Muchas veces, a lo largo de este tiempo, le he insistido a Álvaro en la necesidad de preparar una antología de sus poemas. Sus libros, publicados en Visor, Hiperión y Tusquets, no han estado ni mucho menos ausentes de las librerías y las mesas de novedades, pero se imponía, me parece, la necesidad de echar la vista atrás y hacer balance, un alto en el camino. Fuera de otras consideraciones, hablamos de una obra hecha, cumplida, una de las más personales y necesarias de nuestra poesía. Gracias a la editorial La Isla de Siltolá y su responsable Javier Sánchez Menéndez (con la inestimable ayuda de Abel Feu), ese viejo afán nuestro se ha hecho realidad. El resultado es Un centro fugitivo. Antología poética 1985-2010, un exquisito volumen de poco más de doscientas páginas en el que ofrecemos una panorámica tan amplia como exigente de su poesía. Se compendian aquí veinticinco años de escritura (los dos compartimos el amor por los números redondos) precedidos por un breve estudio de introducción en el que he intentado, mal que bien, desvelar algunas de sus claves: su tono meditativo, el uso de una dicción escueta y sobria, poco amiga de alardes expresivos o vuelos metafóricos, su pasión terrestre, el modo en que una y otra vez ilumina, bajo el horizonte de la memoria, la relación entre el sujeto y su entorno... La preparación final de este libro nos ha llevado todo el invierno (un invierno de relecturas y revisiones, de mensajes y preguntas interminables, de dudas y conclusiones siempre interinas), a tiempo para que el fruto vea la luz en primavera, en plena Feria del Libro de Plasencia, donde lo presentaremos el próximo jueves 17 de mayo con una conversación pública que será –o así me lo parece– el reverso de la que mantuvimos, hace cosa de tres años, en Villanueva de la Serena.
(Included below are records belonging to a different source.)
@[simp] theorem raise_cfg (c : Cause) (u : BitVec 4) (a : Nat) (s : State) : (raise c u a s).cfg = s.cfg := by
  unfold raise; split <;> rfl
@[simp] theorem raise_pmem (c : Cause) (u : BitVec 4) (a : Nat) (s : State) : (raise c u a s).pmem = s.pmem := by
  unfold raise; split <;> rfl
@[simp] theorem raise_palrom (c : Cause) (u : BitVec 4) (a : Nat) (s : State) : (raise c u a s).palrom = s.palrom := by
  unfold raise; split <;> rfl
@[simp] theorem raise_cur (c : Cause) (u : BitVec 4) (a : Nat) (s : State) : (raise c u a s).cur = s.cur := by
  unfold raise; split <;> rfl
@[simp] theorem raise_hdr (c : Cause) (u : BitVec 4) (a : Nat) (s : State) : (raise c u a s).hdr = s.hdr := by
  unfold raise; split <;> rfl
@[simp] theorem raise_tree (c : Cause) (u : BitVec 4) (a : Nat) (s : State) : (raise c u a s).tree = s.tree := by
  unfold raise; split <;> rfl
@[simp] theorem raise_rbuf (c : Cause) (u : BitVec 4) (a : Nat) (s : State) : (raise c u a s).rbuf = s.rbuf := by
  unfold raise; split <;> rfl
@[simp] theorem raise_width (c : Cause) (u : BitVec 4) (a : Nat) (s : State) : (raise c u a s).width = s.width := by
  unfold raise; split <;> rfl
@[simp] theorem raise_height (c : Cause) (u : BitVec 4) (a : Nat) (s : State) : (raise c u a s).height = s.height := by
  unfold raise; split <;> rfl
@[simp] theorem raise_bufpos (c : Cause) (u : BitVec 4) (a : Nat) (s : State) : (raise c u a s).bufpos = s.bufpos := by
  unfold raise; split <;> rfl
@[simp] theorem raise_npix (c : Cause) (u : BitVec 4) (a : Nat) (s : State) : (raise c u a s).npix = s.npix := by
  unfold raise; split <;> rfl
@[simp] theorem raise_rstate (c : Cause) (u : BitVec 4) (a : Nat) (s : State) : (raise c u a s).rstate = s.rstate := by
  unfold raise; split <;> rfl
@[simp] theorem raise_lasttok (c : Cause) (u : BitVec 4) (a : Nat) (s : State) : (raise c u a s).lasttok = s.lasttok := by
  unfold raise; split <;> rfl
@[simp] theorem raise_lastoff (c : Cause) (u : BitVec 4) (a : Nat) (s : State) : (raise c u a s).lastoff = s.lastoff := by
  unfold raise; split <;> rfl
@[simp] theorem raise_pal (c : Cause) (u : BitVec 4) (a : Nat) (s : State) : (raise c u a s).pal = s.pal := by
  unfold raise; split <;> rfl
@[simp] theorem raise_palValid (c : Cause) (u : BitVec 4) (a : Nat) (s : State) : (raise c u a s).palValid = s.palValid := by
  unfold raise; split <;> rfl
@[simp] theorem raise_palShiny (c : Cause) (u : BitVec 4) (a : Nat) (s : State) : (raise c u a s).palShiny = s.palShiny := by
  unfold raise; split <;> rfl
@[simp] theorem raise_palBase0 (c : Cause) (u : BitVec 4) (a : Nat) (s : State) : (raise c u a s).palBase0 = s.palBase0 := by
  unfold raise; split <;> rfl
@[simp] theorem raise_palBase1 (c : Cause) (u : BitVec 4) (a : Nat) (s : State) : (raise c u a s).palBase1 = s.palBase1 := by
  unfold raise; split <;> rfl
@[simp] theorem raise_palEnd0 (c : Cause) (u : BitVec 4) (a : Nat) (s : State) : (raise c u a s).palEnd0 = s.palEnd0 := by
  unfold raise; split <;> rfl
@[simp] theorem raise_palEnd1 (c : Cause) (u : BitVec 4) (a : Nat) (s : State) : (raise c u a s).palEnd1 = s.palEnd1 := by
  unfold raise; split <;> rfl
@[simp] theorem raise_ctrl (c : Cause) (u : BitVec 4) (a : Nat) (s : State) : (raise c u a s).ctrl = s.ctrl := by
  unfold raise; split <;> rfl
@[simp] theorem raise_result (c : Cause) (u : BitVec 4) (a : Nat) (s : State) : (raise c u a s).result = s.result := by
  unfold raise; split <;> rfl
@[simp] theorem raise_rbufAddr (c : Cause) (u : BitVec 4) (a : Nat) (s : State) : (raise c u a s).rbufAddr = s.rbufAddr := by
  unfold raise; split <;> rfl
@[simp] theorem raise_lutIdx (c : Cause) (u : BitVec 4) (a : Nat) (s : State) : (raise c u a s).lutIdx = s.lutIdx := by
  unfold raise; split <;> rfl
@[simp] theorem raise_work (c : Cause) (u : BitVec 4) (a : Nat) (s : State) : (raise c u a s).work = s.work := by
  unfold raise; split <;> rfl
@[simp] theorem raise_pending (c : Cause) (u : BitVec 4) (a : Nat) (s : State) : (raise c u a s).pending = s.pending := by
  unfold raise; split <;> rfl
@[simp] theorem raise_returned (c : Cause) (u : BitVec 4) (a : Nat) (s : State) : (raise c u a s).returned = s.returned := by
  unfold raise; split <;> rfl

/-- R293: what fault entry records when no fault is recorded. -/
theorem raise_of_none {c : Cause} {u : BitVec 4} {a : Nat} {s : State} (h : s.fault.kind = 0) :
    raise c u a s = { s with fault := { kind := c.kind, sub := c.sub, unit := u }, faddr := BitVec.ofNat 32 a } :=
  if_pos h

/-- R294: a later fault changes nothing. -/
theorem raise_of_recorded {c : Cause} {u : BitVec 4} {a : Nat} {s : State} (h : s.fault.kind ≠ 0) :
    raise c u a s = s := if_neg h

/-- No cause has the code of "none" (R290). -/
theorem Cause.kind_ne_zero (c : Cause) : c.kind ≠ 0 := by
  cases c <;> decide

/-- After fault entry a fault is recorded. -/
theorem raise_kind_ne_zero (c : Cause) (u : BitVec 4) (a : Nat) (s : State) : (raise c u a s).fault.kind ≠ 0 := by
  by_cases h : s.fault.kind = 0
  · rw [raise_of_none h]; exact c.kind_ne_zero
  · rw [raise_of_recorded h]; exact h

theorem State.faulted_iff (s : State) : s.faulted = true ↔ s.fault.kind ≠ 0 := by
  simp [State.faulted]
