-- ==== Sys2Proof/Laws/Palette.lean ====
section
/-! SUPPORT. The palette: entries set and read, and everything PALDEC can do. -/

namespace Sys2Proof.Machine

@[simp] theorem State.palAt_setPal_self (s : State) (i : BitVec 4) (e : PalEntry) : (s.setPal i e).palAt i = e := by
  simp [State.palAt, State.setPal]

theorem State.palAt_setPal_ne (s : State) {i j : BitVec 4} (h : j ≠ i) (e : PalEntry) :
    (s.setPal i e).palAt j = s.palAt j := by
  have : i.toNat ≠ j.toNat := fun hij => h (BitVec.eq_of_toNat_eq hij.symm)
  simp [State.palAt, State.setPal, this]

/-- R246 as the table of the spec. -/
theorem scale_table : (List.range 32).map (fun v => (scale (BitVec.ofNat 5 v)).toNat) =
    [0, 8, 16, 24, 32, 41, 49, 57, 65, 74, 82, 90, 98, 106, 115, 123] ++
    [131, 139, 148, 156, 164, 172, 180, 189, 197, 205, 213, 222, 230, 238, 246, 255] := by decide

/-- What the entries of a palette change: the colour cursor ahead, and entries other than 0. -/
def PaletteMoves (s u : State) : Prop :=
  ∃ c q, CursorsAhead s.cur c ∧ q[0] = s.pal[0] ∧ u = { s with cur := c, pal := q }

theorem PaletteMoves.refl (s : State) : PaletteMoves s s := ⟨s.cur, s.pal, .refl _, rfl, rfl⟩

theorem PaletteMoves.trans {s u w : State} (h1 : PaletteMoves s u) (h2 : PaletteMoves u w) : PaletteMoves s w := by
  obtain ⟨c, q, hc, hq, rfl⟩ := h1
  obtain ⟨c', q', hc', hq', rfl⟩ := h2
  exact ⟨c', q', hc.trans hc', hq'.trans hq, rfl⟩

theorem PaletteMoves.of_cur {s : State} {c : PerRole Cursor} (h : CursorsAhead s.cur c) :
    PaletteMoves s { s with cur := c } := ⟨c, s.pal, h, rfl, rfl⟩

theorem PaletteMoves.setPal {s : State} {i : BitVec 4} (h : i ≠ 0) (e : PalEntry) : PaletteMoves s (s.setPal i e) := by
  refine ⟨s.cur, s.pal.set i.toNat e (by omega), .refl _, ?_, rfl⟩
  have : i.toNat ≠ 0 := fun hi => h (BitVec.eq_of_toNat_eq hi)
  simp [this]

theorem PaletteMoves.storeEntry (s : State) (i : BitVec 4) (e : PalEntry) : PaletteMoves s (storeEntry i e s) := by
  unfold Machine.storeEntry
  split
  · exact .refl s
  · exact .setPal ‹_› e

/-- A stored entry is in the palette table only. -/
@[simp] theorem storeEntry_tree (i : BitVec 4) (e : PalEntry) (s : State) : (storeEntry i e s).tree = s.tree := by
  unfold storeEntry; split <;> rfl

@[simp] theorem storeTriple_tree (i : BitVec 4) (r g b : Byte) (s : State) : (storeTriple i r g b s).tree = s.tree :=
  storeEntry_tree _ _ _

/-- R29: a value for entry 0 is discarded. -/
@[simp] theorem storeEntry_zero (e : PalEntry) (s : State) : storeEntry 0#4 e s = s := rfl

@[simp] theorem storeTriple_zero (r g b : Byte) (s : State) : storeTriple 0#4 r g b s = s := rfl

theorem storeEntry_of_ne {i : BitVec 4} (h : i ≠ 0) (e : PalEntry) (s : State) : storeEntry i e s = s.setPal i e :=
  if_neg h

/-- The faults of `PALDEC` (R292). -/
def paletteFault (k : Cause) : Prop := readFault k ∨ k = .colorRange ∨ k = .palromAddress

/-- How `PALDEC` ends with a fault: the entries before it stay decoded. -/
def PaletteHalts (s u : State) : Prop := ∃ w k n a, PaletteMoves s w ∧ paletteFault k ∧ u = raise k n a w

theorem PaletteHalts.of_moves {s w u : State} (hw : PaletteMoves s w) (h : PaletteHalts w u) : PaletteHalts s u := by
  obtain ⟨x, k, n, a, hx, hk, rfl⟩ := h
  exact ⟨x, k, n, a, hw.trans hx, hk, rfl⟩

/-- Everything `color_symbol()` can do (R242). -/
theorem colourSymbol_cases {s : State} (ht : TreeOk s.tree.col) (hv : s.tree.col.valid = true) :
    (colourSymbol s).Meets (fun v u => v.toNat ≤ 31 ∧ PaletteMoves s u ∧ u.tree = s.tree) (PaletteHalts s)
      (fun _ => False) := by
  unfold colourSymbol
  refine Run.Meets.bind ((decodeSymbol_ahead (t := .col) ht hv).mono ?_ ?_ (fun _ h => h))
  · rintro v u ⟨c, hc, rfl⟩
    unfold checkColour
    split
    · exact ⟨_, _, _, _, .of_cur hc, .inr (.inl rfl), rfl⟩
    · rename_i hle
      exact ⟨Nat.not_lt.1 hle, .of_cur hc, rfl⟩
  · rintro u ⟨c, k, a, hc, hk, rfl⟩
    exact ⟨_, k, _, a, .of_cur hc, .inl hk, rfl⟩

/-- Everything the entries of a Huffman-coded palette can do (R242). -/
theorem huffEntries_cases {n : Nat} {i : BitVec 4} {s : State}
    (ht : TreeOk s.tree.col) (hv : s.tree.col.valid = true) :
    (huffEntries n i s).Meets (fun _ u => PaletteMoves s u) (PaletteHalts s) (fun _ => False) := by
  induction n generalizing i s with
  | zero => exact .refl s
  | succ n ih =>
    unfold huffEntries
    refine Run.Meets.bind ((colourSymbol_cases ht hv).mono ?_ (fun _ h => h) (fun _ h => h))
    rintro r s1 ⟨-, h1, e1⟩
    refine Run.Meets.bind ((colourSymbol_cases (s := s1) (e1 ▸ ht) (e1 ▸ hv)).mono ?_ (fun _ h => h.of_moves h1)
      (fun _ h => h))
    rintro g s2 ⟨-, h2, e2⟩
    have h2 := h1.trans h2
    rw [e1] at e2
    refine Run.Meets.bind ((colourSymbol_cases (s := s2) (e2 ▸ ht) (e2 ▸ hv)).mono ?_ (fun _ h => h.of_moves h2)
      (fun _ h => h))
    rintro b s3 ⟨-, h3, e3⟩
    have h3 := h2.trans h3
    rw [e2] at e3
    have h4 : PaletteMoves s (storeTriple i r g b s3) := h3.trans (.storeEntry _ _ _)
    have e4 : (storeTriple i r g b s3).tree = s.tree := (storeTriple_tree i r g b s3).trans e3
    exact (ih (e4 ▸ ht) (e4 ▸ hv)).mono (fun _ _ h => h4.trans h) (fun _ h => h.of_moves h4) (fun _ h => h)

/-- Everything the entries of a packed palette can do (R243, R244). -/
theorem rawEntries_cases {n : Nat} {i : BitVec 4} {a : Nat} {s : State} :
    (rawEntries n i a s).Meets (fun _ u => PaletteMoves s u) (PaletteHalts s) (fun _ => False) := by
  induction n generalizing i a s with
  | zero => exact .refl s
  | succ n ih =>
    unfold rawEntries palRead
    split
    · exact ⟨s, _, _, a, .refl s, .inr (.inr rfl), rfl⟩
    · rw [Run.bind_ok]
      exact ih.mono (fun _ _ h => (PaletteMoves.storeEntry s _ _).trans h)
        (fun _ h => h.of_moves (.storeEntry s _ _)) (fun _ h => h)

/-- The state in which the mode's own part starts: the table invalid, entry 0 transparent, and in HUFF mode the colour
cursor at the palette's start (R241, R242). -/
def paldecStart (s : State) : State :=
  match s.ctrl.palMode with
  | .huff => loadColourCursor (clearPalette s)
  | .raw15 => clearPalette s
  | .raw16 => clearPalette s

/-- Everything `PALDEC` can do once legal (R241). -/
theorem paldecBody_cases {s : State} (ht : TreeOk s.tree.col) (hv : paletteTreeValid s = true) :
    (paldecBody s).Meets
      (fun _ u => ∃ w, PaletteMoves (paldecStart s) w ∧ u = { w with palValid := true, palShiny := w.ctrl.palSel })
      (PaletteHalts (paldecStart s)) (fun _ => False) := by
  unfold paldecBody
  refine Run.Meets.bind (Run.Meets.mono (Q := fun _ u => PaletteMoves (paldecStart s) u) ?_ ?_ (fun _ h => h)
    (fun _ h => h))
  · unfold paldecMode paldecStart
    unfold paletteTreeValid at hv
    show Run.Meets (match s.ctrl.palMode with
      | .huff => huffEntries 15 1 (loadColourCursor (clearPalette s))
      | .raw15 => rawEntries 15 1 (clearPalette s).palBase.toNat (clearPalette s)
      | .raw16 => rawEntries 16 0 (clearPalette s).palBase.toNat (clearPalette s)) _ _ _
    cases hm : s.ctrl.palMode with
    | huff =>
      rw [hm] at hv
      exact huffEntries_cases ht hv
    | raw15 => exact rawEntries_cases
    | raw16 => exact rawEntries_cases
  · rintro _ w hw
    exact ⟨w, hw, rfl⟩

end Sys2Proof.Machine
end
Será también, por cierto, ocasión de saldar una vieja deuda. Porque la triste realidad es que no he estado nunca en Plasencia ni conozco de primera mano el paisaje y la atmósfera que alientan detrás de la poesía de Álvaro. Esta omisión me resulta incomprensible y hasta me avergüenza un poco. Es hora de repararla. Así que este próximo 17 de mayo viajaré a Plasencia con la impresión, nada exagerada, de estar cumpliendo un peregrinaje. O de honrar una amistad que no en vano alcanzará, el otoño que viene, su mayoría de edad.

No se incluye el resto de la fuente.